Paul tucks into Another (Battered) Haggis and Chips in Wick

There is very little to see on that final bit of the journey up to the End of the Earth and the fading light made it all the more bleak.  I’m sure it’s nice up there on a nice day, but in the (semi) dark, wind and rain, it’s not the greatest of spectacles.  We continued up what was now the A99, as we’d left the A9 between Helmsdale and Wick.  And mileage checks suggested we were within the last ten miles.  We could soon see the village around John O’Groats in the distance, but we’d need to go a bit further than that to get to the official markers.  The journey became more pleasant again, despite the conditions, as we realised that we were soon to accomplish what we set out to do ten days before.  We actually started to enjoy the last few miles even though it was still hard.  On reflection, I would have been better kitted out for night riding, if I’d have known we were going to do this before I left Preston.  I had no lights proper, just the hi-viz raincoat and a number of flashing LED reflective armbands.  There was very little traffic, but I would have preferred to be a lot more visible.

Well into the Evening (circa 9 pm), we were Finally There!

John O'Groats - The First and Last in Scotland

We've Finally Made it - Paul by the John O'Groats Sign

Slightly Worse for Wear - Ash by the John O'Groats Sign

Wot no Sign? - We were Slightly Disappointed that there was no Official Sign

Paul Checks in With the Wife - "We've Done it Love - See You Soon"

The Bikes - Probably Glad it was the End Too!

We finished basking in our glory and decided we better get going before the cold set in and to ensure that everything was OK with the hotel reservation in Wick.  The journey back to Wick was much easier and with the tailwind we managed it in record time.  Seventeen miles in an hour with the luggage was unusually fast for us, but we were on a bit of a high and keen to get back to civilisation.
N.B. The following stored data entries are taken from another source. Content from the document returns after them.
/-- A frame of a colour (R33 to R35, R127, R135, R251). -/
structure Frame where
  /-- FRAME. -/
  num : BitVec 12
  /-- Creation sequence number (R35). -/
  seq : BitVec 32
  /-- Parent frame number (R34). -/
  parent : BitVec 12
  /-- Home cluster (R33). -/
  home : Nat
  /-- Logical tile of its home (R265). -/
  homeLt : Nat
  /-- Barrier membership mask (R34). -/
  mask : BitVec 16
  /-- Barriers at which it has arrived in the current generation (R45). -/
  arrived : BitVec 16
  /-- f.cw (R127). -/
  cw : BitVec 24
  /-- f.last; none stands for START. -/
  last : Option (BitVec 9)
  /-- f.nxt; none stands for UNKNOWN. -/
  nxt : Option (BitVec 9)
  /-- It is a root frame. -/
  root : Bool
  /-- The record of its task (R49). -/
  task : W512
  /-- The stamp of that record (R231). -/
  stamp : Nat
  /-- It belongs to a handler task (R254). -/
  handler : Bool
  /-- What it is doing. -/
  phase : FramePhase
  /-- Its FRAMEEND or TASKEND has fired (R36). -/
  ended : Bool
  /-- Its end was TASKEND (R54). -/
  tend : Bool
  /-- Tiles that have still to acknowledge a stop or a purge sweep. -/
  awaitTiles : List Nat
  /-- Tiles that have acknowledged a stop. -/
  stopped : List Nat
  /-- Replay slot, when it has one (R250). -/
  slot : Option Nat
  /-- CAUSE of the slot header. -/
  cause : BitVec 8
  /-- REASON. -/
  reason : BitVec 8
  /-- LSTAKE of the record that caused the trap. -/
  tstake : BitVec 16
  /-- FADDR. -/
  faddr : W64
  /-- TIMEBASE at the stop. -/
  time : W64
  /-- Index of the record that caused the trap, from 0. -/
  frec : Nat
  /-- Its replay queue. -/
  recs : List Record
  /-- Its trap record has been discarded at take-up, and its trap goes by the host path (R254). -/
  toHost : Bool
  /-- A write to its replay area has faulted and waits (R250). -/
  areaFault : Bool
  /-- clk of the last look for a slot or of the last retry. -/
  retry : Nat
  /-- A FULL fence holds its links: cluster slot serial (R178). -/
  hold : Option (BitVec 32)
  deriving DecidableEq, Repr

/-- A BAR that waits at a barrier (R364). -/
structure Waiter where
  /-- Its stake. -/
  lstake : BitVec 16
  /-- Its frame. -/
  frame : BitVec 12
  /-- Its wave. -/
  wave : BitVec 24
  deriving DecidableEq, Repr

/-- BARCNTn (Table 2.3) with its waiters. -/
structure Barrier where
  /-- GEN. -/
  gen : BitVec 16
  /-- BROKEN. -/
  broken : Bool
  /-- ARRIVED. -/
  arrived : BitVec 13
  /-- EXPECT. -/
  expect : BitVec 13
  /-- The BARs that wait in this generation. -/
  waiters : List Waiter
  deriving DecidableEq, Repr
Fortunately everything was OK at the hotel and we checked in OK, although it was well after 10pm by now.  A porter found us a suitable indoor location, down one of the corridors, to park the bikes and we went to remove the layers of lycra for the very last time.  As it was now pretty late we’d run out of dining options.  Paul wasn’t too bad off the back of his haggis and chips, but I needed to eat again.   The hotel had stopped serving meals and there wasn’t too much on offer now in Wick.  I think there was a curry hose open, but Paul didn’t fancy it.  We went back to the Hotel and the night porter kindly offered to rustle up some sandwiches for me.  We had a couple of quite celebratory drinks and relaxed in the knowledge that all our pedalling was done.